Este assunto é objecto da seguinte nota no Dicionário Terminológico acima referido: «Apesar de o português ser uma língua SVO, é comum o sujeito encontrar-se em posição pós-verbal, como nas frases “Vendem-se casas” (…).»
A forma de fazer a passiva sem auxiliar mas por meio de uma partícula remonta ao latim clássico. Existe uma relação estreita entre a passiva portuguesa com a partícula apassivante se e a passiva latina, que não é formada com um verbo auxiliar, mas com a desinência -r. Filólogos há que explicam que esse -r é o que resta de uma partícula pronominal se, que evoluiu para re pela posição intervocálica. Por exemplo, «escrevem-se (livros)» provém de scribuntur (‹— scribunt + se, com um -u- de ligação). É conhecido o exemplo «Louva-se a virtude», que em latim se dizia virtus laudatur [ ‹— laudature ‹— laudat(u)re ‹— laudat-u-se]. Repare-se que, no latim clássico, o termo virtus está no nominativo, porque é o sujeito. Em português, continua a ser o sujeito: «Louva-se a virtude.» Assim, também nas frases «vendem-se casas» ou «não se embarca tirania», casas e tirania desempenham a função de sujeito, e, portanto, o verbo tem de ir para a 3.ª pessoa (do plural, ou do singular, concordando com o sujeito).

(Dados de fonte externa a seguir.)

/-- A receive window issued on a channel (R209). -/
structure RxWin where
  seq : Nat
  step : Nat
  opn : Nat
  close : Nat
  /-- Open instant of the step, where a transmission makes the window open later (R35). -/
  want : Option Nat := none
  kh : Nat
  sync : Nat
  gains : List Nat
  relay : Bool := false
  entry : Nat := 0
  opened : Bool := false
  /-- The arrival-or-timeout outcome once committed (R59). -/
  outcome : Option Bool := none
  /-- The earliest arrival stamped at or before D (R59). -/
  arrival : Option Nat := none
  /-- A transmission has begun over it: the rest of the window is blanked, and nothing is detected in it (R35). -/
  cut : Bool := false
  /-- Result of the last frame locked in the window and not followed by another (R147). -/
  last : Option Nat := none
  /-- Its sequencer has faulted: the outcome is counted and returns to no step (R216). -/
  orphan : Bool := false
deriving DecidableEq, Repr

/-- The frame that a receiver has locked (R136 to R156). -/
structure RxLock where
  stamp : Nat
  /-- Open instant of its window. -/
  opn : Nat := 0
  ss : Int := 0
  ssLatched : Bool := false
  /-- The preamble windows, or the symbol under way, of the frame; the windows since detection (R139, R141). -/
  corr : Corr := {}
  windows : Nat := 0
  /-- The mean phase step in 2^−64 π, clamped as R139 says; `freq` holds once an estimate stands. -/
  step : Int := 0
  freq : Bool := false
  /-- The window of the sign reversal has come (R141). -/
  reversed : Bool := false
  /-- The sync symbols so far: 1 where the sign is reversed (R142). -/
  bits : List Bool := []
  /-- The sentinel correlator, and whether the count under way has declared its candidate (R144). -/
  sent : Corr := {}
  declared : Bool := false
  /-- Soft values of the header symbols so far (R143). -/
  soft : List Int := []
  hdr : Option (BitVec 96) := none
  /-- Flagged chips in the prefix of the symbol under way (R137). -/
  pre : Nat := 0
  /-- Payload chips taken, and whether the last has been (R136). -/
  pos : Nat := 0
  ended : Bool := false
  /-- Tap estimates of the symbols of the running mean, newest first: members, then streams, then taps (R148, R149). -/
  taps : List (List (List (List Cx))) := []
  /-- Mean power of the reserved tines of R148 in the last 16 symbols, newest first. -/
  noise : List Nat := []
  /-- Symbols of which copies are still to come, and the soft values of the symbols of blocks not yet issued (R129, R152). -/
  acc : List SymAcc := []
  syms : List (Nat × List Int) := []
  /-- Soft values of the extended stream from the first codeword not started (R128). -/
  stream : List Int := []
  /-- Caps and soft values of the codewords that the decoder pool has started, oldest first (R153, R154). -/
  started : List (Nat × List Int) := []
  /-- Smallest cap less count of a codeword decoded (R155). -/
  margin : Option Nat := none
  /-- Interleaver blocks complete, the codewords that lie in them, and those decoded or failed (R129, R154). -/
  blocks : Nat := 0
  codewords : Nat := 0
  decoded : Nat := 0
  /-- Information octets of the codewords so far, still whitened (R124, R127). -/
  body : List Byte := []
  failed : Bool := false
  /-- A payload chip carried CLIP with CCMP and without IMP; the largest power of a payload chip (R159). -/
  clipOnly : Bool := false
  peak : Nat := 0
  /-- End of KEYWAIT, and the pair that the frame waits for (R283). -/
  keyWait : Option Nat := none
  wants : Option (Nat × Bool) := none
  /-- Entry whose association protects the frame; none for one kept undecrypted (R189). -/
  entry : Option Nat := none
  /-- Key bound by the decryption, and whether an erase aborted it (R289, R293). -/
  key : Option (Nat × Bool) := none
  aborted : Bool := false
  /-- Instant of the frame's last chip. -/
  fin : Nat := 0
  /-- Gain code in force at that chip (R159). -/
  gain : Option Nat := none
deriving DecidableEq, Repr

/-- A capture candidate of the sentinel (R144). -/
structure Candidate where
  stamp : Nat
  ss : Int
  /-- Its most recent window still counted (R146). -/
  live : Bool := true
deriving DecidableEq, Repr
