-- ==== Sys2Proof/Machine/RegMap.lean ====
section
/-! DEFINITION. The register map (R419, R425): the address of every register, the place of every field, and for each block
the rows (offset, count, stride, reset word and the masks of the access codes of R5) read from the tables of its chapter. -/

namespace Sys2Proof.Machine

/-- A field of a register: address, lowest bit, width. -/
structure Field where
  addr : Nat
  lo : Nat
  width : Nat
deriving DecidableEq, Repr

/-- A register of a block: name, offset, number of instances and their stride, reset word, and the masks of the fields
with access codes RW, WO, W1C, W1S and RC (R5). -/
structure RegRow where
  name : String
  off : Nat
  count : Nat
  stride : Nat
  reset : Nat
  rw : Nat
  wo : Nat
  w1c : Nat
  w1s : Nat
  rc : Nat
deriving DecidableEq, Repr

/-- Base of the global block (R419). -/
def blkGl : Nat := 0x0
/-- Base of the power governor (R419). -/
def blkGv : Nat := 0x10000
/-- Base of mains time (R419). -/
def blkMt : Nat := 0x20000
/-- Base of the canvas (R419). -/
def blkCv : Nat := 0x1800000
/-- Base of the cipher (R419). -/
def blkCi : Nat := 0x2000000
/-- Base of the counters (R419). -/
def blkCt : Nat := 0x3000000
/-- Base of the Ethernet block (R419). -/
def blkEth : Nat := 0x3100000
/-- Base of the HBM controller (R419). -/
def blkHb : Nat := 0x3200000
/-- Base of the Chiale root (R419). -/
def blkRt : Nat := 0x3300000
/-- Base of the image loader (R419). -/
def blkLd : Nat := 0x3400000
/-- Base of channel k (R419). -/
def chBase (k : Nat) : Nat := 0x100000 + 0x10000 * k
/-- Register set of sequencer q, in the block of its home channel (R195, R419). -/
def sqBase (q : Nat) : Nat := 0x100000 + 0x10000 * (q / 2) + 0x680 + 0x80 * (q % 2)
/-- Command registers of a source: page 0 to 15, or 16 for administration (R285, R307). -/
def saBase (i : Nat) : Nat := if i = 16 then 0x2000000 else 0x2100000 + 0x10000 * i
/-- Base of hedged page p (R307). -/
def pgBase (p : Nat) : Nat := 0x2100000 + 0x10000 * p
/-- Register set of port p (R419). -/
def ethBase (p : Nat) : Nat := 0x3100000 + 0x100 * p
/-- Word of step i of sequencer q; `h` is 1 for bits [63:32] (R196). -/
def seqWord (q i h : Nat) : Nat := 0x800000 + 0x10000 * q + 8 * i + 4 * h
/-- Word w of node entry i (R224). -/
def nodeWord (i w : Nat) : Nat := 0x1000000 + 64 * i + 4 * w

O mesmo acontece no espanhol, em que, na norma culta, esta partícula se mantém o seu valor apassivante. Segundo o Diccionario panhispánico de dudas (da Real Academia Española e da Asociación de Academias de la Lengua Española, Santillana Ediciones Generales, S. L., 2006), pág. 591, existem casos de «oraciones de pasiva refleja (con el verbo en tercera persona del singular o del plural, concertando com el sujeto paciente)», que ocorrem «cuando el verbo transitivo lleva, en la versión activa de la oración, un complemento directo de cosa, o bien un complemento directo de persona no determinado (…) esos complementos directos de la versión activa son los sujetos de la pasiva refleja: «Se cantan cosas torpes e malas» (Cuéllar, Catecismo, 1325), «Se exponen tesis y se buscan argumentos que tengan fuerza persuasiva» (Marafioti, Significantes, 1988), «Se buscan jóvenes idealistas» (Tiempo, 16.4.92).